This gives the agent permission to make decisions without constantly asking the user.
The Architecture: Four Specialized Tools
SongSmith's pipeline looks like this (ASCII art incoming):
User Prompt
↓
┌─────────────────────────────────────────┐
│ SongAgent (Orchestrator) │
│ Parses prompt, invokes tools in order │
└─────────────────────────────────────────┘
↓
┌──────────────┐ ┌──────────────┐ ┌──────────────┐ ┌──────────────┐
│ Lyrics │→ │ Beat │→ │ Vocal │→ │ Audio │
│ Writer │ │ Generator │ │ Generator │ │ Mixer │
└──────────────┘ └──────────────┘ └──────────────┘ └──────────────┘
Ollama MusicGen Bark TTS FFmpeg
(LLM) (Style Templates) (Chunking) (Blend+Balance)
↓
Final MP3 Song
Each tool is independently trained and specialized:
1. LyricsWriter — Creative Writing at Scale
Uses an Ollama LLM with temperature 0.8 for creativity. The temperature matters—0.8 is warm enough for poetic license but cool enough to stay coherent.
class LyricsWriter:
def write(self, style: str, mood: str) -> str:
prompt = f"""You are a professional songwriter. Write lyrics for a {style} song.
Mood: {mood}
Requirements:
- Include a verse, chorus, and bridge
- Make it singable (short lines, natural rhythm)
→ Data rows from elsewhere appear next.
-- ==== Sys2Proof/Machine/Step.lean ====
section
/-! DEFINITION. One step: the next host event takes effect (R82). -/

namespace Sys2Proof.Machine

/-- One step. "The core has no agent of its own that runs between host accesses" (R30): with nothing issued, nothing
changes. Events take effect one at a time, in the order the host issues them (R82). -/
def step (s : State) : Host.Outcome State Fault Refusal :=
  match s.bus with
  | [] => .next s
  | e :: rest => handle { s with bus := rest } e

/-- The opcode-table bits `w` placed where the next step fetches its instruction (assumption 4). -/
def State.withFetchWord (s : State) (nbits w : Nat) : State := s.withFetchCode (codeOfTableWord nbits w)

end Sys2Proof.Machine
end

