/-- R103, R301: a reserved OP value changes ERR and STICKY and nothing else. -/
def Obligations.ReservedOpcodeTakesIllegalCommand : Prop :=
  (∀ (s : State) (w : Word) (rest : List HostEvent),
      s.bus = .access (.write 0 4 w) :: rest → opcodeOf w ∉ assignedOpcodes →
      step s = .next { s with bus := rest, err := .illegalCommand, sticky := true })
    ∧ ((List.range 256).filter fun n => BitVec.ofNat 8 n ∉ assignedOpcodes).length = 244

/-- R100: the bits [31:8] of the word written to CMD have no effect. -/
def Obligations.CmdHighBitsHaveNoEffect : Prop :=
  ∀ (s : State) (w w' : Word) (rest : List HostEvent), opcodeOf w = opcodeOf w' →
    step { s with bus := .access (.write 0 4 w) :: rest } = step { s with bus := .access (.write 0 4 w') :: rest }

/-! ### The step -/

/-- R31, R100: a write to CMD executes the decoded command, on the state without that access. -/
def Obligations.StepRunsDecodedCommand : Prop :=
  ∀ (s : State) (w : Word) (rest : List HostEvent) (i : Instr),
    s.bus = .access (.write 0 4 w) :: rest → decodeCmd w = .ok i → step s = exec i { s with bus := rest }

/-- R105, R212: a write of AR2_CODE to CMD does what the instruction that OPC encodes as a control byte does, which is how
the model runs a control value (assumption 3). -/
def Obligations.StepRunsDecodedControl : Prop :=
  ∀ (s : State) (w : Word) (rest : List HostEvent) (i : Instr),
    s.bus = .access (.write 0 4 w) :: rest → opcodeOf w = 0x12#8 → decode (.control s.opc) = .ok i →
    step s = exec i { s with bus := rest }

/-- The model's own convention (assumption 4): an encoded instruction placed for the next step is what that step runs. -/
def Obligations.StepRunsPlacedInstruction : Prop :=
  ∀ (s : State) (nbits w : Nat) (i : Instr), decodeTableWord nbits w = some i →
    ∃ b : Byte, step (s.withFetchWord nbits w) = exec i { s with opc := b }
      ∧ ((∃ x, codeOfTableWord nbits w = .cmd x) → b = s.opc)

/-- R30: the core has no agent of its own that runs between host accesses; that a step with nothing issued is the same
state is the model's choice (assumption 12). R330: the reset input puts the same core into its state after reset. The model's
own in it: SCHED, which the spec gives no reset value, holds zeros (assumption 5); the reset input is a host event, and
the host's queue and the log of its reads stay over it (assumptions 4 and 11), as does the free-value counter (assumption
6). -/
def Obligations.IdleAndResetSteps : Prop :=
  (∀ s : State, s.bus = [] → step s = .next s)
    ∧ ∀ (s : State) (rest : List HostEvent), s.bus = .reset :: rest →
      step s = .next
        { State.powerOn s.params with bus := rest, readLog := s.readLog, freeCount := s.freeCount }

/-- R70: an access of any other size, or at any other offset, has no step. -/
def Obligations.UndefinedAccessHasNoStep : Prop :=
  ∀ (s : State) (a : Access) (rest : List HostEvent), s.bus = .access a :: rest →
    (a.size ≠ 4 ∨ a.offset % 4 ≠ 0 ∨ 0x4000 ≤ a.offset) → step s = .fault (.stuckAccess a.offset a.size)

/-- R79: "Reads have no side effects", and reading an offset twice gives the same value twice. -/
def Obligations.ReadsHaveNoSideEffects : Prop :=
  ∀ (s : State) (o : Nat) (rest : List HostEvent), o % 4 = 0 → o < 0x4000 →
    s.bus = .access (.read o 4) :: .access (.read o 4) :: rest →
    ∃ (x : Option Word) (t : State),
      step s = .next t ∧ t = { s with bus := .access (.read o 4) :: rest, readLog := s.readLog ++ [x] }
        ∧ step t = .next { s with bus := rest, readLog := s.readLog ++ [x, x] }

/-! ### The address map -/

/-- R71: the offset of every register, SCHED word and buffer slot below the depth names it, and slots at or above the
depth are reserved. -/
def Obligations.AddressMapNamesEachTarget : Prop :=
  ∀ depth : Nat, depth ≤ 1024 →
    (∀ r : Reg, decodeOffset depth (regOffset r) = .reg r)
      ∧ (∀ i : Fin 32, decodeOffset depth (0x100 + 4 * i.val) = .sched i)
      ∧ (∀ i < depth, decodeOffset depth (0x1000 + 4 * i) = .wbuf i)
      ∧ (∀ i < depth, decodeOffset depth (0x2000 + 4 * i) = .obuf i)
      ∧ (∀ i, depth ≤ i → i < 1024 →
          decodeOffset depth (0x1000 + 4 * i) = .reserved ∧ decodeOffset depth (0x2000 + 4 * i) = .reserved)
      ∧ (∀ o, (0x048 ≤ o ∧ o < 0x100 ∨ 0x180 ≤ o ∧ o < 0x1000 ∨ 0x3000 ≤ o ∧ o < 0x4000) →
          decodeOffset depth o = .reserved)

/-- R72, R73: writes to read-only registers and windows and to reserved offsets change nothing; reserved offsets and CMD
read 0. -/
def Obligations.IgnoredWritesAndZeroReads : Prop :=
  (∀ (s : State) (o : Nat) (v : Word) (rest : List HostEvent), o % 4 = 0 → o < 0x4000 →
      s.bus = .access (.write o 4 v) :: rest →
      (s.target o = .reserved ∨ (∃ i, s.target o = .sched i) ∨ (∃ i, s.target o = .obuf i)
        ∨ ∃ r ∈ [Reg.status, .res0, .res1, .ar2seed, .ocount, .mdGame, .mdCheat, .mdFlags, .verLines],
            s.target o = .reg r) →
      step s = .next { s with bus := rest })
    ∧ ∀ (s : State) (o : Nat) (rest : List HostEvent), o % 4 = 0 → o < 0x4000 → s.bus = .access (.read o 4) :: rest →
      (s.target o = .reserved ∨ s.target o = .reg .cmd) →
      step s = .next { s with bus := rest, readLog := s.readLog ++ [some 0] }

/-- R73, R79: a bus write to a writable register stores its field bits and changes nothing else of the core, and the bus
read of it that follows returns them with zeros above. -/
def Obligations.WritableRegistersReadBack : Prop :=
  (∀ (s : State) (r : Reg) (v : Word) (rest : List HostEvent), s.bus = .access (.write (regOffset r) 4 v) :: rest →
      (r = .opa → step s = .next { s with bus := rest, opa := v })
        ∧ (r = .opb → step s = .next { s with bus := rest, opb := v })
        ∧ (r = .opc → step s = .next { s with bus := rest, opc := v.setWidth 8 })
        ∧ (r = .opd → step s = .next { s with bus := rest, opd := v.setWidth 8 })
        ∧ (r = .curIdx → step s = .next { s with bus := rest, cur := { s.cur with idx := v.setWidth 11 } })
        ∧ (r = .curOff → step s = .next { s with bus := rest, cur := { s.cur with off := v.setWidth 5 } })
        ∧ (r = .curCnt → step s = .next { s with bus := rest, cur := { s.cur with cnt := v.setWidth 11 } })
        ∧ (r = .wcount → step s = .next { s with bus := rest, wcount := v.setWidth 11 }))
    ∧ ∀ (s : State) (r : Reg) (field v : Word) (rest : List HostEvent), (r, field) ∈ writableFields →
      s.bus = .access (.write (regOffset r) 4 v) :: .access (.read (regOffset r) 4) :: rest →
      ∃ t, step s = .next t
        ∧ step t = .next { t with bus := rest, readLog := s.readLog ++ [some (v &&& field)] }

/-- R76: a host write of `WBUF[i]` is what a read of it returns from then on, and no other word of WBUF and nothing else
of the core changes. -/
def Obligations.WbufWriteStoresOneWord : Prop :=
  ∀ (s : State) (i : Nat) (v : Word) (rest : List HostEvent), i < s.params.wbufDepth → i < 1024 →
    s.bus = .access (.write (0x1000 + 4 * i) 4 v) :: rest →
    ∃ m : Memory, step s = .next { s with bus := rest, wbuf := m } ∧ m.read i = some v
      ∧ ∀ k, k ≠ i → m.read k = s.wbuf.read k
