/-! ### DECODE_CHEAT (R281) -/

section
variable (ig : BitVec 24) {s u : State} {ws : List Word} (hpass : ∀ c ∈ s.armaxChecks, c.1 = false)
variable (hstages : decodeStages s = outputStage u)
variable (hlen : ws.length = u.wcount.toNat) (hws : ∀ k < ws.length, u.wbuf.read k = ws[k]?)
include hpass hstages hlen hws

theorem exec_decodeCheat_of_copy (hle : u.wcount.toNat ≤ u.ar2Start) :
    ∃ m : Memory, exec (.decodeCheat ig) s = .next { u.succeed with obuf := m, ocount := u.wcount }
      ∧ (∀ k < ws.length, m.read k = ws[k]?) ∧ ∀ k, ws.length ≤ k → m.read k = u.obuf.read k :=
  ⟨_, exec_decodeCheat_of_ok ig hpass (hstages.trans (outputStage_of_copy hlen hws hle)),
    u.obuf.read_writeWords_zero ws⟩

variable (heven : u.wcount.toNat % 2 = 0) (hlt : u.ar2Start < u.wcount.toNat)
include heven hlt

theorem exec_decodeCheat_of_stream_ok {out : List Word} {sd : Seed}
    (h : decryptCheat u.params (ws.drop u.ar2Start) u.seed = .ok (out, sd)) :
    ∃ m : Memory,
      exec (.decodeCheat ig) s = .next
          { u.succeed with obuf := m, ocount := BitVec.ofNat 11 (u.ar2Start + out.length), seed := sd }
        ∧ (∀ k < u.ar2Start + out.length, m.read k = (ws.take u.ar2Start ++ out)[k]?)
        ∧ ∀ k, u.ar2Start + out.length ≤ k → m.read k = u.obuf.read k := by
  have hcount : (ws.take u.ar2Start ++ out).length = u.ar2Start + out.length := by
    rw [List.length_append, List.length_take, Nat.min_eq_left (by omega)]
  have hread := u.obuf.read_writeWords_zero (ws.take u.ar2Start ++ out)
  rw [hcount] at hread
  exact ⟨_, exec_decodeCheat_of_ok ig hpass
    (hstages.trans (outputStage_of_decryptCheat_ok hlen hws hlt heven h)), hread⟩

theorem exec_decodeCheat_of_stream_error {e : ErrCode}
    (h : decryptCheat u.params (ws.drop u.ar2Start) u.seed = .error e) :
    ∃ t, exec (.decodeCheat ig) s = .next t ∧ t.err = e ∧ t.sticky = true :=
  exec_decodeCheat_of_raised ig hpass (hstages.trans (outputStage_of_decryptCheat_error hlen hws hlt heven h))

end

/-- Settles O51: what ARMAX_BUF, META and VERIFY_LEN have found is what the stages find, because no stage reads ERR, and
ERR is all that a command which completes writes besides its stage's results. -/
theorem decodeCheatComposesTheStages : Obligations.DecodeCheatComposesTheStages := by
  refine ⟨fun ig s => exec_decodeCheat_of_empty ig,
    fun ig s t₁ h₁ => ⟨exec_decodeCheat_of_armaxBuf_fault h₁, fun t₂ hok₁ h₂ => ?_⟩⟩
  obtain ⟨m, hpass, hm, rfl⟩ := decryptLines_of_exec_ok h₁ hok₁
  obtain ⟨hdepth, -, heven⟩ := State.armaxChecks_pass.1 hpass
  refine ⟨fun herr => exec_decodeCheat_of_raised ig hpass
    (decodeStages_of_metaFields_error hm (metaFields_of_exec_fault h₂ hdepth herr)), fun t₃ hok₂ h₃ => ?_⟩
  obtain ⟨f, c, hf, rfl⟩ := metaFields_of_exec_ok h₂ hok₂
  refine ⟨fun herr => exec_decodeCheat_of_raised ig hpass
    (decodeStages_of_scan_error hm hf (scan_of_exec_fault h₃ hdepth herr)), fun ws hok₃ hlen hws => ?_⟩
  obtain ⟨used, d, hs, rfl⟩ := scan_of_exec_ok h₃ hok₃
  have hstages : decodeStages s = outputStage (s.scanned m f used d) := decodeStages_of_scan hm hf hs
  exact ⟨exec_decodeCheat_of_copy ig hpass hstages hlen hws,
    fun hlt _ _ => exec_decodeCheat_of_stream_ok ig hpass hstages hlen hws heven hlt,
    fun hlt _ => exec_decodeCheat_of_stream_error ig hpass hstages hlen hws heven hlt⟩
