-- ==== Sys2Proof/Machine/Claims.lean ====
section
/-! DEFINITION. The Claim Engine's own operations (chapter 5): free count, re-reading, requests, cancellation, UNPARK,
releases, the keep timer, RESTORE and the silence watch. A re-reading answers with the state and whether the request
became GRANTED, of which the sequencer is told by its caller. -/

namespace Sys2Proof.Machine

/-- This station's hold in a pool as the replica shows it. -/
def State.shownHold (s : State) (p : Pool) : Nat := s.ownEntry.holds.get p

/-- Whether the replica shows this station as the reserver of a pool. -/
def State.reserves (s : State) (p : Pool) : Bool :=
  (s.replica.pools.get p).reserver != 0 && (s.replica.pools.get p).reserver == s.cfg.station

/-! ## The keep timer (R107) -/

/-- R107: whether this station is holding. -/
def State.holding (s : State) : Bool := !s.claim.ownHolds.isZero || s.claim.ownReservation.isSome

/-- R107: the keep timer starts when holding begins, runs on while it lasts and stops when it ends. -/
def keepSync (s : State) : State :=
  if s.holding then
    if s.claim.keep.isRunning then s else s.setClaim { s.claim with keep := .running Config.keep }
  else s.setClaim { s.claim with keep := .stopped }

/-- R107: the keep timer starts again at the delivery of a frame of this station's own. -/
def keepRestart (s : State) : State :=
  if s.claim.keep.isRunning then s.setClaim { s.claim with keep := .running Config.keep } else s

/-- R107: the own-holds record is written, and the keep timer follows. -/
def recordHold (p : Pool) (units : Nat) (s : State) : State :=
  keepSync (s.setClaim { s.claim with ownHolds := s.claim.ownHolds.set p units })

/-- R107: the own reservation is written, and the keep timer follows. -/
def recordReservation (r : Option Pool) (s : State) : State :=
  keepSync (s.setClaim { s.claim with ownReservation := r })

/-! ## Re-reading a pool (R93 to R96) -/

/-- R93: the free count, which may be negative. -/
def State.freeUnits (s : State) (p : Pool) : Int :=
  let rec_ := s.replica.pools.get p
  (rec_.capacity : Int) - rec_.inUse
    - (if rec_.reserver ≠ 0 ∧ rec_.reserver ≠ s.cfg.station then (rec_.reserved : Int) else 0)

/-- R95: the first line of the table that holds. -/
def State.reading (s : State) (r : Request) : Reading :=
  if s.shownHold r.pool ≠ 0 then .held
  else if s.replica.night.state ≠ .running ∧ r.restore = false then .waits
  else if (r.units : Int) ≤ s.freeUnits r.pool then .claims
  else if Config.parkPatience ≤ r.patience ∧ (s.replica.pools.get r.pool).reserver = 0
      ∧ s.replica.night.state = .running then .parks
  else .waits

/-- R95: the CLAIM a re-reading places. -/
def State.claimBody (s : State) (r : Request) : Body :=
  .claim r.pool.code (byteOf r.units) (s.replica.pools.get r.pool).generation (if r.restore then 1 else 0)

/-- R95: the PARK a re-reading places. -/
def parkBody (r : Request) : Body := .park r.pool.code (byteOf r.units)

/-- Whether a body is a CLAIM or a PARK, a frame of a request. -/
def Body.ofRequest : Body → Bool
  | .claim _ _ _ _ => true
  | .park _ _ => true
  | _ => false

/-- R95: a frame of the active request is in the claim slot. -/
def State.requestQueued (s : State) : Bool :=
  !s.claim.orphan && (match (s.slot .claim).body with
    | some b => b.ofRequest
    | none => false)

/-- The active request with another state. -/
def setRequestState (st : RequestState) (s : State) : State :=
  s.setClaim { s.claim with request := s.claim.request.map fun r => { r with state := st } }

/-- R97: the claim age timer stops when the CLAIM leaves the slot. -/
def stopClaimAge (s : State) : State := s.setClaim { s.claim with claimAge := .stopped, ageExpired := false }

/-- R95: a CLAIM is placed, its age timer starts (R97) and the request is READY; a slot in use makes it wait, PARKED
(log 12). -/
def placeClaim (r : Request) (s : State) : State :=
  match s.slot .claim with
  | .empty =>
    let s' := setRequestState .ready (s.setSlot .claim (fresh (s.claimBody r)))
    s'.setClaim { s'.claim with claimAge := .running Config.claimAge, ageExpired := false }
  | .waiting _ => setRequestState .parked s
  | .sending _ _ _ => setRequestState .parked s

/-- R95: a PARK is placed and the request is RESERVING; a slot in use makes it wait, PARKED (log 12). -/
def placePark (r : Request) (s : State) : State :=
  match s.slot .claim with
  | .empty => setRequestState .reserving (s.setSlot .claim (fresh (parkBody r)))
  | .waiting _ => setRequestState .parked s
  | .sending _ _ _ => setRequestState .parked s

/-- R94, R101: the active request is GRANTED, and its patience discarded. -/
def setGranted (s : State) : State :=
  s.setClaim { s.claim with request := s.claim.request.map fun r => { r with state := .granted, patience := 0 } }

/-- R101, R95 line 1: the request is GRANTED and its units are in the own-holds record. -/
def grantRequest (p : Pool) (units : Nat) (s : State) : State := setGranted (recordHold p units s)

/-- R95: the engine re-reads the pool of the active request, while IN_SYNC, not GRANTED and with no frame of the
request queued; the flag says that the request became GRANTED. DESIGN CHOICE (log 42): line 1 takes the hold that the
roster entry shows, be it one that a second station with this number was granted (R38, R100). -/
def reread (s : State) : State × Bool :=
  match s.claim.request with
  | none => (s, false)
  | some r =>
    if s.member.state ≠ .inSync ∨ r.state = .granted ∨ s.requestQueued = true then (s, false)
    else match s.reading r with
      | .held => (grantRequest r.pool (s.shownHold r.pool) s, true)
      | .waits => (setRequestState .parked s, false)
      | .claims => (placeClaim r s, false)
      | .parks => (placePark r s, false)

/-- R94: patience rises by one, stopping at 63; a suspended request keeps its own (R112, R114), so an install's replay
raises none. -/
def raisePatience (s : State) : State :=
  if s.member.state = .inSync then
    s.setClaim { s.claim with request := s.claim.request.map fun r =>
      { r with patience := min (r.patience + 1) Config.maxPatience } }
  else s

/-! ## UNPARK (R98, R103, R113) -/

/-- R98: the UNPARKs still due: those whose reservation the replica still shows. -/
def State.unparksDue (s : State) : PerPool Bool :=
  PerPool.ofFun fun p => s.claim.unparkDue.get p && s.reserves p

/-- The first pool of a set. -/
def PerPool.first (x : PerPool Bool) : Option Pool :=
  if x.surge then some .surge else if x.load then some .load else if x.feed then some .feed else none

/-- R98: an UNPARK that is due is placed once the claim slot is EMPTY, while IN_SYNC; one whose reservation is gone is
not placed. -/
def tryUnpark (s : State) : State :=
  if s.member.state ≠ .inSync then s
  else
    let due := s.unparksDue
    match s.slot .claim, due.first with
    | .empty, some p =>
      (s.setSlot .claim (fresh (.unpark p.code))).setClaim { s.claim with unparkDue := due.set p false }
    | _, _ => s.setClaim { s.claim with unparkDue := due }

/-- R98: an UNPARK for a pool is wanted. -/
def wantUnpark (p : Pool) (s : State) : State :=
  s.setClaim { s.claim with unparkDue := s.claim.unparkDue.set p true }

/-! ## Requests (R95, R98, R111) -/

/-- R98: the frame of a request that is given up: withdrawn when WAITING, run on without a request when SENDING. -/
def dropRequestFrame (s : State) : State :=
  if s.requestQueued then
    match s.slot .claim with
    | .waiting _ => stopClaimAge (withdraw .claim s)
    | .sending _ _ _ => s.setClaim { s.claim with orphan := true }
    | .empty => s
  else s

/-- R98: the active request is cancelled: its frame is given up, its reservation is given up by UNPARK while IN_SYNC,
and the request becomes IDLE; a GRANTED request only becomes IDLE. -/
def cancelRequest (s : State) : State :=
  match s.claim.request with
  | none => s
  | some r =>
    if r.state = .granted then s.setClaim { s.claim with request := none }
    else
      let s1 := dropRequestFrame s
      let s2 := s1.setClaim { s1.claim with request := none }
      tryUnpark (if s2.member.state = .inSync ∧ s2.reserves r.pool = true then wantUnpark r.pool s2 else s2)

/-- R98, R111: the sequencer cancels: the active request is cancelled. DESIGN CHOICE (log 38): its deferred request is
dropped with it, where R146, R151 and R152 name the active request alone. -/
def cancelAll (s : State) : State := cancelRequest (s.setClaim { s.claim with deferred := none })

/-- Whether the active request is not GRANTED. -/
def State.requestOpen (s : State) : Bool :=
  match s.claim.request with
  | some r => r.state != .granted
  | none => false

/-- R111: a RESTORE request is active. -/
def State.restoring (s : State) : Bool :=
  match s.claim.request with
  | some r => r.restore && r.state != .granted
  | none => false

/-- R98: the sequencer gives up its request for one pool, active or deferred. -/
def cancelFor (p : Pool) (s : State) : State :=
  let s1 := match s.claim.deferred with
    | some (q, _) => if q = p then s.setClaim { s.claim with deferred := none } else s
    | none => s
  match s1.claim.request with
  | some r => if r.pool = p ∧ r.restore = false then cancelRequest s1 else s1
  | none => s1

/-- R95: a fresh request; outside IN_SYNC it is taken READY, suspended. -/
def State.freshRequest (s : State) (p : Pool) (units : Nat) (restore : Bool) : Request :=
  { pool := p, units := units, patience := 0, restore := restore,
    state := if s.member.state = .inSync then .parked else .ready }

/-- R95, R111: the sequencer makes a request: deferred while a RESTORE request is active; an older request that is not
GRANTED is cancelled first; the pool is re-read at once while IN_SYNC. -/
def makeRequest (p : Pool) (units : Nat) (s : State) : State × Bool :=
  if s.restoring then (s.setClaim { s.claim with deferred := some (p, units) }, false)
  else
    let s1 := cancelRequest s
    reread (s1.setClaim { s1.claim with request := some (s1.freshRequest p units false) })

/-- R111: what the deferred request is when a RESTORE request supersedes the active one. -/
def State.deferredNext (s : State) : Option (Pool × Nat) :=
  match s.claim.request with
  | some r => if r.state ≠ .granted ∧ r.restore = false then some (r.pool, r.units) else s.claim.deferred
  | none => s.claim.deferred

/-- R111: a RESTORE request for LOAD becomes the active request; another that was not GRANTED is superseded and its
pool and units are deferred. -/
def startRestore (s : State) : State :=
  let d := s.deferredNext
  let s1 := if s.requestOpen then dropRequestFrame s else s
  s1.setClaim { s1.claim with
    request := some (s1.freshRequest .load s.cfg.cost.load true), deferred := d }

/-! ## Releases (R104 to R106) -/

/-- R22: a merge: the pools the new release names take its units. -/
def mergeUnits (old new : PerPool Nat) : PerPool Nat :=
  PerPool.ofFun fun p => if new.get p ≠ 0 then new.get p else old.get p

/-- R105: the RELEASE that names these units. -/
def releaseBody (u : PerPool Nat) : Body := .release (byteOf u.surge) (byteOf u.load) (byteOf u.feed)

/-- The units a RELEASE names. -/
def Body.released : Body → PerPool Nat
  | .release s l f => ⟨s.toNat, l.toNat, f.toNat⟩
  | _ => PerPool.all 0

/-- R21, R22, R104: the release source places a RELEASE, merges it into a WAITING one with its loss count kept
and veto count 0, be it by the same units (R17, log 16), or holds the units back while the slot is SENDING. -/
def placeRelease (u : PerPool Nat) (s : State) : State :=
  if u.isZero then s
  else match s.slot .release with
    | .empty => s.setSlot .release (fresh (releaseBody u))
    | .waiting q =>
      s.setSlot .release (.waiting { q with body := releaseBody (mergeUnits q.body.released u), veto := 0 })
    | .sending _ _ _ => s.setRli { s.rli with heldRelease := mergeUnits s.rli.heldRelease u }

/-- R104, R106: pools join the owed-release set. -/
def owePools (x : PerPool Bool) (s : State) : State :=
  s.setClaim { s.claim with owed := PerPool.ofFun fun p => s.claim.owed.get p || x.get p }

/-- The pools named by units other than 0. -/
def namedPools (u : PerPool Nat) : PerPool Bool := u.map (· != 0)

/-- R104: the units of the named pools that the own-holds record shows held. -/
def State.unitsOf (s : State) (x : PerPool Bool) : PerPool Nat :=
  PerPool.ofFun fun p => if x.get p then s.claim.ownHolds.get p else 0

/-- R104: the sequencer asks for the release of pools. -/
def releaseAsk (x : PerPool Bool) (s : State) : State :=
  if s.member.state = .inSync then placeRelease (s.unitsOf x) s
  else owePools (namedPools (s.unitsOf x)) s

/-- All three pools. -/
def everyPool : PerPool Bool := PerPool.all true

/-- One pool. -/
def onlyPool (p : Pool) : PerPool Bool := (PerPool.all false).set p true

/-! ## The silence watch (R109) -/

/-- R109: whether a peer is overdue. -/
def State.overdue (s : State) (n : Nat) : Bool :=
  n != s.cfg.station && holdsOrReserves s.replica n && decide (Config.silenceLimit ≤ heardAge s.lastHeard n)

/-- R32: the station numbers 1..40 in order. -/
def stationNumbers : List Nat := (List.range Config.stations).map (· + 1)

/-- R109: the lowest-numbered overdue peer. -/
def State.overduePeer (s : State) : Option Nat := stationNumbers.find? s.overdue

/-- R109: the RECLAIM for a peer, with its heard count as the replica shows it. -/
def State.reclaimBody (s : State) (n : Nat) : Body := .reclaim (byteOf n) (s.replica.entry n).heard

/-- R109: the watch re-judges the reclaim slot while it runs. -/
def judgeWatch (s : State) : State :=
  if s.claim.watching = false ∨ s.member.state ≠ .inSync then s
  else match s.slot .reclaim, s.overduePeer with
    | .empty, none => s
    | .empty, some n => s.setSlot .reclaim (fresh (s.reclaimBody n))
    | .waiting q, some n =>
      if q.body = s.reclaimBody n then s
      else s.setSlot .reclaim (.waiting { q with body := s.reclaimBody n, veto := 0 })
    | .waiting _, none => s.setSlot .reclaim .empty
    | .sending _ _ _, _ => s

/-! ## Out of step (R112) -/

/-- R112: the engine suspends: the claim age timer and the silence watch stop; the UNPARKs due are worked out again at
the next entry to IN_SYNC (R113). -/
def suspendEngine (s : State) : State :=
  s.setClaim { s.claim with
    claimAge := .stopped, ageExpired := false, watching := false, unparkDue := PerPool.all false }

end Sys2Proof.Machine
end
- Be original and emotional
"""
lyrics = self.ollama.generate(
model="llama3.1:70b",
prompt=prompt,
temperature=0.8 # Creative but coherent
)
return lyrics
2. BeatGenerator — Style Templates as Code
This was the clever insight: instead of asking MusicGen to generate a "pop beat," we map styles to detailed descriptions that MusicGen understands.
class BeatGenerator:
STYLE_TEMPLATES = {
"pop": "upbeat pop song, bright synths, 120 BPM, catchy hook",
"hip-hop": "hip-hop beat, 90 BPM, hard-hitting drums, bass drop",
"rock": "rock song, electric guitars, heavy drums, 100 BPM, energetic",
"lullaby": "soft lullaby, gentle piano, string background, 60 BPM, calming",
"r&b": "smooth R&B, laid-back vibe, groovy bass, 95 BPM, soulful",
"electronic": "electronic dance, synthesizer, digital drums, 128 BPM, hypnotic",
"acoustic": "acoustic guitar, minimal drums, organic, 110 BPM, intimate",
"jazz": "jazz trio, upright bass, improvisation, 100 BPM, sophisticated"
}
def generate(self, style: str) -> Path:
description = self.STYLE_TEMPLATES.get(style, "pop beat")
beat = self.musicgen_model.generate(
description=description,
duration=30 # seconds
)
return beat.save_to_file()
The beauty here: we're not hard-coding audio. We're encoding knowledge about styles as language prompts. MusicGen does the heavy lifting.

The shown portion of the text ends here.